Segment Open
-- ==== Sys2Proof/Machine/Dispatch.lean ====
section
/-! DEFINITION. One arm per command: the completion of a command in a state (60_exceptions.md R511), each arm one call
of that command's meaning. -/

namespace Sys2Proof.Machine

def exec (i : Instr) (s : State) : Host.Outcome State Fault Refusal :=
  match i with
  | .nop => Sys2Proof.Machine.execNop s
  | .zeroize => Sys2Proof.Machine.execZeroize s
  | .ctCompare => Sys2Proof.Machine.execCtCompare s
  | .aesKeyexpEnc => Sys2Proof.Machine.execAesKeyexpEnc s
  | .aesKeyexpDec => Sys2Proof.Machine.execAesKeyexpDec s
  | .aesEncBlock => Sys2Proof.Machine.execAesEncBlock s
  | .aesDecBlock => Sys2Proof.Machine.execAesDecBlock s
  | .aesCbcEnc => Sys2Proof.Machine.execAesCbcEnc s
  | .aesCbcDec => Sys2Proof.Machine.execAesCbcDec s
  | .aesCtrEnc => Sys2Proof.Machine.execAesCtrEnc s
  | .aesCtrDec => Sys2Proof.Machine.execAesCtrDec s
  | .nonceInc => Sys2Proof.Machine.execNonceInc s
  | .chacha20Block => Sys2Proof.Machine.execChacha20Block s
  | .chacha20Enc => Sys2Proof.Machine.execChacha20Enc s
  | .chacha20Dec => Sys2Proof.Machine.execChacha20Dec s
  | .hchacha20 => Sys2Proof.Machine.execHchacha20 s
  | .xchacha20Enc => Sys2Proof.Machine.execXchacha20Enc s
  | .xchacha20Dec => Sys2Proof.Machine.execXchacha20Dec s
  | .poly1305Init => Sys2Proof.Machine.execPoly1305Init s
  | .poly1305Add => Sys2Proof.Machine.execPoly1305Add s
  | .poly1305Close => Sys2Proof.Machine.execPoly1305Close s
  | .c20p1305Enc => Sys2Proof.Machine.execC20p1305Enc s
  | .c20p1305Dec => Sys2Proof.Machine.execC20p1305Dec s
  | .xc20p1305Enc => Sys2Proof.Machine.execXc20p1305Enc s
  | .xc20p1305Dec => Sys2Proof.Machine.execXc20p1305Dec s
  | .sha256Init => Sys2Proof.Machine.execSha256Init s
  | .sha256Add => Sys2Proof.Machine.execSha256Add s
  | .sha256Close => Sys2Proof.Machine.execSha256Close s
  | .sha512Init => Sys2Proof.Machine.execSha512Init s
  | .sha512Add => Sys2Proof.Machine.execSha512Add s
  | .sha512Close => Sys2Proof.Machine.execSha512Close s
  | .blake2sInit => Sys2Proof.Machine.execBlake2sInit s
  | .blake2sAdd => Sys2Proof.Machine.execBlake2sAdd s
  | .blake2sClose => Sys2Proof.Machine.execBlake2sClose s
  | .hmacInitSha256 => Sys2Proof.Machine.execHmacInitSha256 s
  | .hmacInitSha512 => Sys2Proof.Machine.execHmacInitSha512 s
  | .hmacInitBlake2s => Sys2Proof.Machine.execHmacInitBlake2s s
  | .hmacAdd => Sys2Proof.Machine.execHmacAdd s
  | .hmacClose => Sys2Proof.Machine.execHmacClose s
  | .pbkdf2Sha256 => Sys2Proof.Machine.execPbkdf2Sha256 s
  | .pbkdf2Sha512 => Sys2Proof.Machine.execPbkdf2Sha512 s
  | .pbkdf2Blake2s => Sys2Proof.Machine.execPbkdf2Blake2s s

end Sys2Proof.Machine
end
Segment Closed
### Directions
Return every entry exactly; no line may be missing.

### Answer below
-- ==== Sys2Proof/Machine/Dispatch.lean ====
section
/-! DEFINITION. One arm per command: the completion of a command in a state (60_exceptions.md R511), each arm one call
of that command's meaning. -/

namespace Sys2Proof.Machine

def exec (i : Instr) (s : State) : Host.Outcome State Fault Refusal :=
  match i with
  | .nop => Sys2Proof.Machine.execNop s
  | .zeroize => Sys2Proof.Machine.execZeroize s
  | .ctCompare => Sys2Proof.Machine.execCtCompare s
  | .aesKeyexpEnc => Sys2Proof.Machine.execAesKeyexpEnc s
  | .aesKeyexpDec => Sys2Proof.Machine.execAesKeyexpDec s
  | .aesEncBlock => Sys2Proof.Machine.execAesEncBlock s
  | .aesDecBlock => Sys2Proof.Machine.execAesDecBlock s
  | .aesCbcEnc => Sys2Proof.Machine.execAesCbcEnc s
  | .aesCbcDec => Sys2Proof.Machine.execAesCbcDec s
  | .aesCtrEnc => Sys2Proof.Machine.execAesCtrEnc s
  | .aesCtrDec => Sys2Proof.Machine.execAesCtrDec s
  | .nonceInc => Sys2Proof.Machine.execNonceInc s
  | .chacha20Block => Sys2Proof.Machine.execChacha20Block s
  | .chacha20Enc => Sys2Proof.Machine.execChacha20Enc s
  | .chacha20Dec => Sys2Proof.Machine.execChacha20Dec s
  | .hchacha20 => Sys2Proof.Machine.execHchacha20 s
  | .xchacha20Enc => Sys2Proof.Machine.execXchacha20Enc s
  | .xchacha20Dec => Sys2Proof.Machine.execXchacha20Dec s
  | .poly1305Init => Sys2Proof.Machine.execPoly1305Init s
  | .poly1305Add => Sys2Proof.Machine.execPoly1305Add s
  | .poly1305Close => Sys2Proof.Machine.execPoly1305Close s
  | .c20p1305Enc => Sys2Proof.Machine.execC20p1305Enc s
  | .c20p1305Dec => Sys2Proof.Machine.execC20p1305Dec s
  | .xc20p1305Enc => Sys2Proof.Machine.execXc20p1305Enc s
  | .xc20p1305Dec => Sys2Proof.Machine.execXc20p1305Dec s
  | .sha256Init => Sys2Proof.Machine.execSha256Init s
  | .sha256Add => Sys2Proof.Machine.execSha256Add s
  | .sha256Close => Sys2Proof.Machine.execSha256Close s
  | .sha512Init => Sys2Proof.Machine.execSha512Init s
  | .sha512Add => Sys2Proof.Machine.execSha512Add s
  | .sha512Close => Sys2Proof.Machine.execSha512Close s
  | .blake2sInit => Sys2Proof.Machine.execBlake2sInit s
  | .blake2sAdd => Sys2Proof.Machine.execBlake2sAdd s
  | .blake2sClose => Sys2Proof.Machine.execBlake2sClose s
  | .hmacInitSha256 => Sys2Proof.Machine.execHmacInitSha256 s
  | .hmacInitSha512 => Sys2Proof.Machine.execHmacInitSha512 s
  | .hmacInitBlake2s => Sys2Proof.Machine.execHmacInitBlake2s s
  | .hmacAdd => Sys2Proof.Machine.execHmacAdd s
  | .hmacClose => Sys2Proof.Machine.execHmacClose s
  | .pbkdf2Sha256 => Sys2Proof.Machine.execPbkdf2Sha256 s
  | .pbkdf2Sha512 => Sys2Proof.Machine.execPbkdf2Sha512 s
  | .pbkdf2Blake2s => Sys2Proof.Machine.execPbkdf2Blake2s s

end Sys2Proof.Machine
end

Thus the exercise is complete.